Lavender is a simple supervised fine-tuning (SFT) method that boosts the performance of advanced vision-language models (VLMs) by leveraging state-of-the-art image generation models such as Stable Diffusion. 
This model retains the core capabilities of Llama-3.2 while incorporating Stable Diffusion's visual expertise.

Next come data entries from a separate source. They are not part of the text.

/-- MNT_STATE. -/
def State.mintStateWord (s : State) : Word :=
  F.MNT_STATE_S.put (s.mints[mintS]).mode.code ||| F.MNT_STATE_C.put (s.mints[mintC]).mode.code |||
  F.MNT_STATE_M.put (s.mints[mintM]).mode.code ||| F.MNT_STATE_L.put (s.mints[mintL]).mode.code |||
  F.MNT_STATE_P.put (s.mints[mintP]).mode.code ||| F.MNT_STATE_ACTIVE.put s.refs.active.toNat

/-- The length of the present or last holdover of Mint C, in mites (R68). -/
def State.holdLength (s : State) : Nat := if s.refs.holding then s.now - s.refs.holdStart else s.refs.holdLen

/-- CHRON_READ (R71): a read of MNT_CHRON_LO latches the other two words. -/
def chronLatch (s : State) : State :=
  { s with refs := { s.refs with
      chronHi := BitVec.ofNat 32 (s.now / 2 ^ 32), chronEra := BitVec.ofNat 32 (s.now / 2 ^ 64) } }

/-- CHRON_READ. -/
def execChronRead (s : State) : Result := .next ((chronLatch s).answer .ok)

end Sys2Proof.Machine
end

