/-- One count of a port, with its stamp: lost to overrun, or counted and registered as a measurement (R34, R41). -/
def State.registerCount (s : State) (p : Fin 4) (rev : Bool) (stamp : Nat) : State :=
  let t := s.tally.ports[p]
  if (match t.lastCount with | some c => decide (stamp < c + overrunMites) | none => false) then s.toll 2
  else
    (s.modPort p fun t => { t with
        count := if rev then t.count - 1 else t.count + 1, reverse := rev, lastCount := some stamp
        lastMeas := some stamp, prevMeas := t.lastMeas }).pushMeas p stamp

/-- New registered levels of A and B on a port, and the count they give (R34). -/
def State.registerAB (s : State) (p : Fin 4) (a b : Bool) (stamp : Nat) : State :=
  let t := s.tally.ports[p]
  let s' := s.modPort p fun t => { t with a := a, b := b }
  if !s.portTracked p then s'
  else match s.portMode p with
    | 1 =>
      if t.a != a && t.b != b then s'.toll 1
      else match quadReverse (quadPhase t.a t.b) (quadPhase a b) with
        | some rev => s'.registerCount p (rev != s.dirInverted p) stamp
        | none => s'
    | 2 =>
      if !t.a && a then
        s'.registerCount p (match s.val F.TLY_TP_MODE_DIR p with | 1 => true | 2 => b | _ => false) stamp
      else s'
    | _ => s'

/-- A port of this mode has a Z input (R33). -/
def modeHasIndex (mode : Nat) : Bool := mode == 1 || mode == 2 || mode == 3

/-- A new registered level of Z: its rising edge on a port with Z_EN is the index (R34, R49). Of two tracked ports only the active
one's is taken. DESIGN CHOICE (log entry 72). -/
def State.registerZ (s : State) (p : Fin 4) (level : Bool) (stamp : Nat) : State :=
  let t := s.tally.ports[p]
  let s' := s.modPort p fun t => { t with z := level }
  if level && !t.z && s.portTracked p && p == s.tally.active && modeHasIndex (s.portMode p) && s.flag F.TLY_TP_MODE_Z_EN p then
    { s' with tally := { s'.tally with index := some stamp } }
  else s'

/-- The glitch filter of a port, in mites (R34). -/
def State.filterMites (s : State) (p : Fin 4) : Nat := 32 * s.val F.TLY_TP_MODE_FILT p

/-- A change of one pin's level meets the filter: it cancels the held change it reverses, or is held (R34). -/
def State.holdChange (s : State) (p : Fin 4) (pin : TallyPin) (level : Bool) (stamp : Nat) : State :=
  let t := s.tally.ports[p]
  match t.held.find? (fun h => h.pin == pin && h.level != level && decide (stamp < h.stamp + s.filterMites p)) with
  | some h => (s.modPort p fun t => { t with held := t.held.erase h }).toll 0
  | none => s.modPort p fun t => { t with held := t.held ++ [⟨pin, level, stamp⟩] }

/-- The level a pin last took at the device's input, held changes included. -/
def TallyPort.pinLevel (t : TallyPort) (pin : TallyPin) : Bool :=
  match (t.held.filter (fun h => h.pin == pin)).getLast? with
  | some h => h.level
  | none => match pin with | .a => t.a | .b => t.b | .z => t.z

/-- The change of a pin to `level`, through the filter where it is not at that level already. -/
def State.filteredChange (s : State) (p : Fin 4) (pin : TallyPin) (level : Bool) (stamp : Nat) : State :=
  if (s.tally.ports[p]).pinLevel pin == level then s else s.holdChange p pin level stamp

/-- The stamp the device gives an edge: one mite, or 10 ns in WATCH until Mint C runs again (R21), rounded down to a multiple of 400
mites of the chronicle. DESIGN CHOICE (log entry 82). -/
def State.edgeStamp (s : State) (stamp : Nat) : Nat :=
  if s.power.regime = .watch ∧ s.power.watchOnRef then stamp / mitesPerRef * mitesPerRef else stamp

/-- Held changes of a port that have outlived the filter by the end of the present tick are registered, those of A and B
with one stamp together (R34). -/
def State.releaseHeld (s : State) (p : Fin 4) : State :=
  let due := (s.tally.ports[p]).held.filter fun h => decide (h.stamp + s.filterMites p ≤ s.now + s.tickLen)
  due.foldl (fun s h =>
    let t := s.tally.ports[p]
    if !t.held.contains h then s
    else match h.pin with
      | .z => (s.modPort p fun t => { t with held := t.held.erase h }).registerZ p h.level h.stamp
      | pin =>
        let other : TallyPin := if pin == .a then .b else .a
        let twin := t.held.find? fun g => g.pin == other && g.stamp == h.stamp
        let s' := s.modPort p fun t => { t with
          held := (match twin with | some g => t.held.erase g | none => t.held).erase h }
        let o := match twin with | some g => g.level | none => if pin == .a then t.b else t.a
        if pin == .a then s'.registerAB p h.level o h.stamp else s'.registerAB p o h.level h.stamp) s

/-- A port of this mode counts the edges of A and B (R33, R34): QUAD and PULSE. -/
def modeHasCounts (mode : Nat) : Bool := mode == 1 || mode == 2

/-- TALLY_COUNT_EDGE (R34): the levels of A and B after an edge on a port. Where the port is not tracked (R33), or its mode has no
such edges (R33, R37), nothing is filtered. -/
def countEdge (port : Fin 4) (a b : Bool) (stamp : Nat) (s : State) : State :=
  let st := s.edgeStamp stamp
  if !s.portTracked port || !modeHasCounts (s.portMode port) then
    (s.modPort port fun t => { t with held := t.held.filter fun h => h.pin == .z }).registerAB port a b st
  else if s.filterMites port = 0 then s.registerAB port a b st
  else (s.filteredChange port .a a st).filteredChange port .b b st

/-- TALLY_COUNT_EDGE. -/
def execTallyCountEdge (port : Fin 4) (a b : Bool) (stamp : Nat) (s : State) : Result :=
  .next (countEdge port a b stamp s)

/-- TALLY_INDEX (R34, R49): the level of Z after an edge. The correction is made when the tick is closed, after the
tick's counts (tally coincidences). Where the port is not tracked, or its mode has no Z (R33, R37), nothing is filtered. -/
def indexEdge (port : Fin 4) (level : Bool) (stamp : Nat) (s : State) : State :=
  let st := s.edgeStamp stamp
  if !s.portTracked port || !modeHasIndex (s.portMode port) then
    (s.modPort port fun t => { t with held := t.held.filter fun h => h.pin != .z }).registerZ port level st
  else if s.filterMites port = 0 then s.registerZ port level st
  else s.filteredChange port .z level st

/-- TALLY_INDEX. -/
def execTallyIndex (port : Fin 4) (level : Bool) (stamp : Nat) (s : State) : Result :=
  .next (indexEdge port level stamp s)

/-- A value in the tally time format, in mites (R51). -/
def tallyTimeMites (v : Nat) : Nat :=
  let m := v % 2 ^ 24 * 2 ^ (v / 2 ^ 24 % 64)
  if v / 2 ^ 30 = 0 then m * mitesPerTick else m

/-- The time, in ticks, from the start of the present tick to its end: 1, or 12.5 in WATCH (R21). -/
def State.tickStep (s : State) : Rat := (s.tickLen : Rat) / mitesPerTick

/-- A position in grains, rounded to the nearest with ties away from zero and saturated (R48). -/
def grainWord (subgrains : Rat) : Word := wordOfInt (satSigned 32 (roundAway (subgrains / 65536)))

/-- The loop's position, speed and acceleration advanced over the present tick (R43), and while coasting, and in the tick of the
rejoin, whose own motion is still extrapolated, with the speed clamped at zero (R46). Where REACQUIRING ends within the tick, the
motion is the part after that edge (R45). In CLOCK mode the loop's speed stands still: a counted primary resumes with the one it had
at the switch. DESIGN CHOICE (log entry 73). -/
def State.advanced (s : State) : Rat × Rat × Rat :=
  let t := s.tally
  let h := s.tickStep - t.late
  let v := t.spd + t.acc * h
  let p := t.pos + t.spd * h + t.acc * h * h / 2
  let coasted : Rat × Rat × Rat :=
    if (t.spd > 0 && v < 0) || (t.spd < 0 && v > 0) || t.spd == 0 then
      -- the speed reaches zero within the tick: the position stops at the turning point
      (t.pos + (if t.acc == 0 then 0 else -(t.spd * t.spd) / (2 * t.acc)), 0, 0)
    else (p, v, t.acc)
  match t.mode with
  | .tracking =>
    if s.tallyClock then (t.pos + s.val F.TLY_CLOCK_INC_INC * h, t.spd, 0)
    else if t.leaving then coasted
    else (p, v, t.acc)
  | .coasting => coasted
  | .lost => if t.leaving then coasted else (t.pos, 0, 0)
  | _ => (t.pos, 0, 0)

/-- Time from a stamp to the end of the present tick, in ticks (R43). -/
def State.back (s : State) (stamp : Rat) : Rat := ((s.now + s.tickLen : Nat) - stamp) / mitesPerTick

/-- The tally's own position at a stamp, extrapolated (R43, R47). -/
def State.extrapolated (s : State) (stamp : Rat) : Rat :=
  let (p, v, _) := s.advanced
  p - v * s.back stamp

/-- A rejoin by `j` sub-grains under TLY_REJOIN: a STEP, or a residue that replaces the one before (R48). -/
def State.rejoin (s : State) (j : Rat) : State :=
  let t := s.tally
  let t' := if s.flag F.TLY_REJOIN_POLICY then { t with residue := j }
    else { t with residue := 0, jump := t.jump + j, stepped := true }
  ({ s with tally := { t' with lastJump := grainWord j, rejoined := some j } }).toll 5

/-- The count of a port that a returning measurement is assigned to (R47). -/
def State.assignCount (s : State) (m : Meas) : Int :=
  let t := s.tally.ports[m.port]
  let n := s.countsPerTurn m.port
  let x := s.extrapolated m.stamp
  match s.portMode m.port with
  | 1 =>
    let d : Int := (quadPhase t.a t.b : Int) - t.quad0
    t.nearest n 4 (if s.dirInverted m.port then -d else d) x
  | 3 =>
    let ph : Int := (t.phase.getD 0 : Nat)
    t.nearest n 65536 (if s.dirInverted m.port then -ph else ph) x
  | _ => t.nearest n 1 0 x

/-- The measurement placed on its assigned count, or taken as it is in CRIER (R47). -/
def State.assign (s : State) (m : Meas) : State × Rat :=
  if s.portMode m.port == 6 then (s, m.pos)
  else
    let k := s.assignCount m
    (s.modPort m.port fun t => { t with count := k }, (s.tally.ports[m.port]).posOf (s.countsPerTurn m.port) k)

/-- The expectation after a measurement of a port (02_tally, before R45). -/
def State.expectation (s : State) (p : Fin 4) : Expect :=
  let t := s.tally.ports[p]
  match s.portMode p with
  | 3 => match t.lastMeas, t.prevMeas with
    | some a, some b => .fixed ((a - b : Nat) : Rat)
    | _, _ => .none
  | 6 => .fixed (64 * mitesPerTick)
  | _ => .ramp s.tally.spd s.tally.acc ((subgrainsPerTurn : Rat) / s.countsPerTurn p)

/-- Ticks from the tick of the last measurement to the present one, at least one (R43). -/
def State.measDt (s : State) : Rat := max 1 (((s.now - s.tally.lastTick : Nat) : Rat) / mitesPerTick)

/-- The loop's g for a measurement in the present tick (R43). -/
def State.measGain (s : State) : Rat :=
  min (twoPi * s.val F.TLY_BW_BW * s.measDt * 8 / 10000000000) (1 / 2)

/-- What every measurement of the active port leaves behind: its stamp, its position, its tick, the gains (R43), the
expectation. -/
def State.afterMeas (s : State) (m : Meas) : State :=
  { s with tally := { s.tally with
    measured := true, lastStamp := m.stamp, lastPos := m.pos, lastTick := s.now, gain := s.measGain, lastDt := s.measDt
    expect := s.expectation m.port } }
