-- ==== Sys2Proof/Machine/Steelyard.lean ====
section
/-! DEFINITION. Steelyard maps (chapter 11): binning, runs and their adds, decay, snapshots and clears. -/

namespace Sys2Proof.Machine

/-- The column of a value (R235), none where it is not binned. `t` is the trigger sample's number, `f` its fraction. -/
def State.columnOf (s : State) (k : Fin 8) (t f : Nat) (v : Val) : Option Nat :=
  let cols := s.mapCols k
  let phase : Int := s.val F.YRD_XPHASE_XPHASE k
  match s.val F.YRD_AXIS_XAXIS k with
  | 0 =>
    let x : Int := (1024 * ((v.num : Int) - t - signed 32 (s.val F.YRD_XOFS_XOFS k)) + f) / (s.val F.YRD_XSTEP_XSTEP k : Int)
    if 0 ≤ x ∧ x < cols then some x.toNat else none
  | 1 =>
    if tallyPositioned v.mode then some (((v.pos - phase) % (2 ^ 32 : Nat)).toNat * cols / 2 ^ 32) else none
  | _ =>
    if tallyPositioned v.mode then some (((v.pos - phase) % (2 ^ 64 : Nat)).toNat / 2 ^ 32 % cols) else none

/-- The row of a value (R236). -/
def State.rowOf (s : State) (k : Fin 8) (v : Int) : Nat :=
  (clampInt 0 (s.mapRows k - 1 : Nat) (v / (2 ^ s.val F.YRD_AXIS_YSHIFT k : Nat) +
    signed 16 (s.val F.YRD_AXIS_YOFS k))).toNat

/-- A run: its column and its values (R237). -/
structure Run where
  col : Nat
  vals : List Val
deriving DecidableEq, Repr

/-- The map's adds are suspended at a value: the tally is too fast on an angle axis (R240). -/
def State.tooFastFor (s : State) (k : Fin 8) (v : Val) : Bool :=
  s.val F.YRD_AXIS_XAXIS k != 0 && tooFast v.spd (s.val F.YRD_MAXTPS_MAXTPS k)

/-- The runs of a list of values in order (R237, R240): a value that is not binned ends a run; one at which the tally is
too fast drops it. -/
def State.runsOf (s : State) (k : Fin 8) (t f : Nat) : Option Run → List Val → List Run
  | cur, [] => cur.toList
  | cur, v :: vs =>
    if s.tooFastFor k v then s.runsOf k t f none vs
    else match s.columnOf k t f v with
      | none => cur.toList ++ s.runsOf k t f none vs
      | some c =>
        match cur with
        | some r => if r.col = c then s.runsOf k t f (some { r with vals := r.vals ++ [v] }) vs
          else r :: s.runsOf k t f (some ⟨c, [v]⟩) vs
        | none => s.runsOf k t f (some ⟨c, [v]⟩) vs

/-- Two columns lie side by side, modulo COLS on an angle axis (R237). -/
def adjacent (wrap : Bool) (cols a b : Nat) : Bool :=
  a + 1 == b || b + 1 == a || (wrap && ((a + 1) % cols == b || (b + 1) % cols == a))

/-- The span of a run's rows joined to the span before it (R237). DEDUCED (log entry 50). -/
def joinSpan (prev : Option (Nat × Nat)) (lo hi : Nat) : Nat × Nat :=
  match prev with
  | some (plo, phi) => (if phi + 1 < lo then phi + 1 else lo, if hi + 1 < plo then plo - 1 else hi)
  | none => (lo, hi)

/-- The words and lanes that cells of a column stand in: a word address from the map's base, and its lane mask (R231). -/
def cellWords (col rows : Nat) (cells : List Nat) : List (Nat × Nat) :=
  let words := (cells.map (· / 4)).dedup
  words.map fun w => (4 * (col * rows + 4 * w),
    (cells.filter fun r => r / 4 == w).dedup.foldl (fun m r => m + 2 ^ (r % 4)) 0)
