/-! ## The Bell (chapter 07) -/

/-- The sequence at a sample (R157, R159, R160): ADV moves to NEXT, RST to state 0, and a timer's span that elapses is its
expiry. Nothing outside the stall changes, and a Bell for which no sample waits is unchanged. That an event which is not
due, or whose situation does not hold, changes nothing is the model's choice (log entry 2). -/
def Obligations.SequencesMove : Prop :=
  ∀ (s : State) (n : Fin 16) (v : Val) (k : Nat),
    let b := s.bell n
    let moved (c : Instr) (ok : Bell → Prop) : Prop := ∃ t, exec c s = .next t ∧ { t with stalls := s.stalls } = s ∧
      (∀ m : Fin 16, m ≠ n → t.stalls[m] = s.stalls[m]) ∧ (t.bell n).obs = [] ∧ (t.bell n).prev = some v ∧
      (t.bell n).phase = .armed ∧ ok (t.bell n)
    (b.obs = [] → exec (.bellAdvance n) s = .next s ∧ exec (.bellReset n) s = .next s ∧
      exec (.bellTimerExpiry n 0) s = .next s ∧ exec (.autoTrigger n) s = .next s ∧ exec (.holdoffElapsed n) s = .next s ∧
      exec (.rearmEnd n) s = .next s) ∧
    (b.phase = .armed → b.beginAt = none → s.val F.STL_BEL_S_COND_QUAL b.state n = 0 →
      s.flag F.STL_BEL_S_COND_QINV b.state n = false →
      (s.quietSample n v false false → s.val F.STL_BEL_S_COND_ADV b.state n = 1 → s.val F.STL_BEL_S_COND_ADV 0 n ≤ 1 →
        s.val F.STL_BEL_S_COND_NEXT b.state n = k → s.word (R.STL_BEL_S_ACT.num k n) = 0 → moved (.bellAdvance n) fun c => c.state = k) ∧
      (s.quietSample n v false false → s.val F.STL_BEL_S_COND_ADV b.state n = 0 → s.val F.STL_BEL_S_COND_ADV 0 n = 0 →
        s.val F.STL_BEL_S_COND_RST b.state n = 1 → s.word (R.STL_BEL_S_ACT.num 0 n) = 0 →
        moved (.bellReset n) fun c => c.state = 0) ∧
      (∀ j : Fin 2, s.quietSample n v true false → s.val F.STL_BEL_S_COND_ADV b.state n = 0 →
        s.val F.STL_BEL_S_COND_ADV 0 n = 0 → s.val F.STL_BEL_S_COND_RST b.state n = 0 → (b.timers[j]).run = true →
        spanElapsed (s.val F.STL_BEL_TMR_DUR_DUR j n) (b.timers[j]).start (b.timers[j]).pos 0 v = true →
        moved (.bellTimerExpiry n j) fun c =>
          (c.timers[j]).run = false ∧ (c.timers[j]).expired = true ∧ c.state = b.state))

/-- Triggers and phases (R145, R146, R162 to R164, R167): a TRIGGER action's entry opens a segment at its sample and ends
the ARMED phase; auto mode forces one when its span has elapsed; a hold that has elapsed arms the Bell in state 0; a rearm
that has ended begins a buffer, with the reset of its Sieve channel that SYNC_SEG asks for (R213). A trigger asks for the
stall's injected conversion (R96). The order of a sample's effects inside a tick is the model's choice (log entry 3). -/
def Obligations.TriggersOpenSegments : Prop :=
  ∀ (s : State) (n : Fin 16) (v : Val) (k : Nat),
    let b := s.bell n
    let u := (s.stalls[n]).setup
    let opened (forced : Bool) (t : State) : Prop := ∃ g : Segment, (t.stalls[n]).segs = (s.stalls[n]).segs ++ [g] ∧
      g.setup = u ∧ g.trig = v ∧ g.frac = 0 ∧ g.forced = forced ∧ g.late = false ∧ g.last = v.num + u.post - 1 ∧
      g.first = b.bufFrom.getD v.num ∧ g.decided = false ∧ (t.bell n).phase = .post ∧
      t.aux = { s.aux with asked := s.aux.asked ++ [Fin.ofNat 19 n.val] }
    let plain (t : State) : Prop := { t with stalls := s.stalls, force := s.force, aux := s.aux, sieve := s.sieve } = s ∧
      (∀ m : Fin 16, m ≠ n → t.stalls[m] = s.stalls[m]) ∧ (t.bell n).obs = []
    (b.phase = .armed → b.beginAt = none → 2 ≤ u.post →
      (s.quietSample n v false false → s.val F.STL_BEL_S_COND_QUAL b.state n = 0 →
        s.flag F.STL_BEL_S_COND_QINV b.state n = false → s.val F.STL_BEL_S_COND_ADV b.state n = 1 →
        s.val F.STL_BEL_S_COND_ADV 0 n ≤ 1 → s.val F.STL_BEL_S_COND_NEXT b.state n = k →
        s.word (R.STL_BEL_S_ACT.num k n) = F.STL_BEL_S_ACT_TRIGGER.put 1 →
        ∃ t, exec (.bellAdvance n) s = .next t ∧ plain t ∧ t.sieve = s.sieve ∧ opened false t) ∧
      (s.quietSample n v false true → s.val F.STL_BEL_S_COND_ADV b.state n = 0 → s.val F.STL_BEL_S_COND_ADV 0 n = 0 →
        s.val F.STL_BEL_S_COND_RST b.state n = 0 → spanValue (s.val F.STL_BEL_AUTO_AUTO 0 n) ≠ 0 →
        spanElapsed (s.val F.STL_BEL_AUTO_AUTO 0 n) b.autoAt b.autoPos 0 v = true →
        ∃ t, exec (.autoTrigger n) s = .next t ∧ plain t ∧ t.sieve = s.sieve ∧ opened true t)) ∧
    (b.phase = .hold → b.beginAt = none → s.quietSample n v false false → b.holdElapsed v = true →
      s.flag F.STL_BEL_CTRL_PREFILL_WAIT 0 n = false → s.val F.STL_BEL_S_COND_ADV 0 n = 0 →
      s.val F.STL_BEL_S_COND_RST 0 n = 0 → s.word (R.STL_BEL_S_ACT.num 0 n) = 0 →
      ∃ t, exec (.holdoffElapsed n) s = .next t ∧ plain t ∧ t.aux = s.aux ∧ t.sieve = s.sieve ∧ (t.bell n).phase = .armed ∧
        (t.bell n).state = 0) ∧
    (∀ x : Nat, b.phase = .rearm → b.beginAt = some x → x ≤ v.chron → s.quietSample n v false false →
      b.holdElapsed v = false → spanUnit b.holdWord < 4 →
      ∃ t, exec (.rearmEnd n) s = .next t ∧ plain t ∧ t.aux = s.aux ∧ t.sieve = (s.syncBuffer n v).sieve ∧
        (t.bell n).phase = .hold ∧ (t.bell n).bufFrom = some v.num ∧ (t.bell n).beginAt = none)
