-- ==== Sys2Proof/Laws/Memory.lean ====
section
/-! SUPPORT. Byte memories: every operation keeps the canonical form, and a read after a write. -/

namespace Sys2Proof.Machine

/-- Writing bytes keeps a memory canonical. -/
theorem memWrite_wf {m : List Host.Cell} (h : Memory.wf m = true) (a : Nat) (bs : List Byte) :
    Memory.wf (memWrite m a bs) = true := by
  induction bs generalizing m a with
  | nil => exact h
  | cons b bs ih => exact ih (Sparse.wf_set h a b) (a + 1)

/-- A byte after bytes were written: the byte written there, or the one that was there. -/
theorem memByte_memWrite {m : List Host.Cell} (h : Memory.wf m = true) (a : Nat) (bs : List Byte) (x : Nat) :
    memByte (memWrite m a bs) x = if a ≤ x ∧ x < a + bs.length then bs.getD (x - a) 0 else memByte m x := by
  induction bs generalizing m a with
  | nil => simp [memWrite]
  | cons b bs ih =>
    rw [memWrite, ih (Sparse.wf_set h a b)]
    simp only [List.length_cons]
    by_cases h1 : a + 1 ≤ x ∧ x < a + 1 + bs.length
    · rw [if_pos h1, if_pos (by omega), show x - a = (x - (a + 1)) + 1 by omega]
      simp
    · rw [if_neg h1, memByte, Sparse.get_set h]
      by_cases h2 : x = a
      · subst h2; simp
      · rw [if_neg h2, if_neg (by omega)]; rfl

/-- A byte outside what is written is as before. -/
theorem memByte_memWrite_outside {m : List Host.Cell} (h : Memory.wf m = true) {a x : Nat} {bs : List Byte}
    (hx : x < a ∨ a + bs.length ≤ x) : memByte (memWrite m a bs) x = memByte m x := by
  rw [memByte_memWrite h, if_neg (by omega)]

@[simp] theorem memBytes_length (m : List Host.Cell) (a n : Nat) : (memBytes m a n).length = n := by simp [memBytes]

/-- What was written is read back. -/
theorem memBytes_memWrite {m : List Host.Cell} (h : Memory.wf m = true) (a : Nat) (bs : List Byte) :
    memBytes (memWrite m a bs) a bs.length = bs := by
  apply List.ext_getElem
  · simp
  · intro i h1 h2
    simp only [memBytes, List.getElem_map, List.getElem_range, memByte_memWrite h]
    rw [if_pos (by omega), show a + i - a = i by omega]
    exact List.getD_eq_getElem _ _ h2

/-- Bytes that lie outside what is written are as before. -/
theorem memBytes_memWrite_outside {m : List Host.Cell} (h : Memory.wf m = true) {a x n : Nat} {bs : List Byte}
    (hx : x + n ≤ a ∨ a + bs.length ≤ x) : memBytes (memWrite m a bs) x n = memBytes m x n := by
  refine List.map_congr_left fun i hi => ?_
  have := List.mem_range.1 hi
  exact memByte_memWrite_outside h (by omega)

@[simp] theorem leBytes_length (n v : Nat) : (leBytes n v).length = n := by simp [leBytes]

/-- Little-endian bytes of a number that fits make that number. -/
theorem ofLeBytes_leBytes (n v : Nat) : ofLeBytes (leBytes n v) = v % 256 ^ n := by
  induction n generalizing v with
  | zero => simp [leBytes, ofLeBytes, Nat.mod_one]
  | succ n ih =>
    have h : leBytes (n + 1) v = BitVec.ofNat 8 v :: leBytes n (v / 256) := by
      simp only [leBytes, List.range_succ_eq_map, List.map_cons, List.map_map, pow_zero, Nat.div_one, List.cons.injEq, true_and]
      refine List.map_congr_left fun i _ => ?_
      simp [Function.comp, Nat.pow_succ, Nat.div_div_eq_div_mul, Nat.mul_comm]
    rw [h, ofLeBytes, ih, BitVec.toNat_ofNat, show (256 : Nat) ^ (n + 1) = 256 * 256 ^ n by ring, Nat.mod_mul]

/-- A number that was written is read back. -/
theorem memNat_memWrite {m : List Host.Cell} (h : Memory.wf m = true) (a n v : Nat) :
    memNat (memWrite m a (leBytes n v)) a n = v % 256 ^ n := by
  have := memBytes_memWrite h a (leBytes n v)
  rw [leBytes_length] at this
  rw [memNat, this, ofLeBytes_leBytes]

/-- A number that lies outside what is written is as before. -/
theorem memNat_memWrite_outside {m : List Host.Cell} (h : Memory.wf m = true) {a x n : Nat} {bs : List Byte}
    (hx : x + n ≤ a ∨ a + bs.length ≤ x) : memNat (memWrite m a bs) x n = memNat m x n := by
  rw [memNat, memBytes_memWrite_outside h hx, memNat]

/-- What a write of Hall can do: bytes change, and words written whole are free of errors, found or not. -/
theorem hallWrite_spec (s : State) (a : Nat) (bs : List Byte) :
    { s.hallWrite a bs with hall := s.hall } = s ∧ (s.hallWrite a bs).hall.mem = memWrite s.hall.mem a bs ∧
    { (s.hallWrite a bs).hall with mem := s.hall.mem, bad := s.hall.bad, latent := s.hall.latent } = s.hall := ⟨rfl, rfl, rfl⟩

/-- What a write of record memory can do. -/
theorem dramWrite_spec (s : State) (a : Nat) (bs : List Byte) :
    { s.dramWrite a bs with dram := s.dram } = s ∧ (s.dramWrite a bs).dram.mem = memWrite s.dram.mem a bs ∧
    { (s.dramWrite a bs).dram with mem := s.dram.mem, bad := s.dram.bad } = s.dram := ⟨rfl, rfl, rfl⟩

end Sys2Proof.Machine
end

- **Base Model**: [`meta-llama/Llama-3.2-11B-Vision-Instruct`](https://huggingface.co/meta-llama/Llama-3.2-11B-Vision-Instruct)
- **Fine-Tuned Model**: `lxasqjc/lavender-llama-3.2-11b-lora`
- **Lavender Paper**: [Diffusion Instruction Tuning (arXiv)](https://arxiv.org/abs/2502.06814)
- **Lavender Project Space**: [Diffusion Instruction Tuning](https://astrazeneca.github.io/vlm/)
- **Github repository**: [Diffusion Instruction Tuning](https://github.com/AstraZeneca/vlm)
- **Parameter Efficient Fine-Tuning (PEFT)**: Uses **LoRA** (Low-Rank Adaptation) to optimize model efficiency.
- **License**: Llama 3.2 Community License (See [`LICENSE.txt`](https://huggingface.co/meta-llama/Llama-3.2-11B-Vision-Instruct/resolve/main/LICENSE.txt))


---

## **🛠️ How to Use This Model**
This model contains **only LoRA weights**. To use it, you must first **load the base model** and then apply the LoRA adapter.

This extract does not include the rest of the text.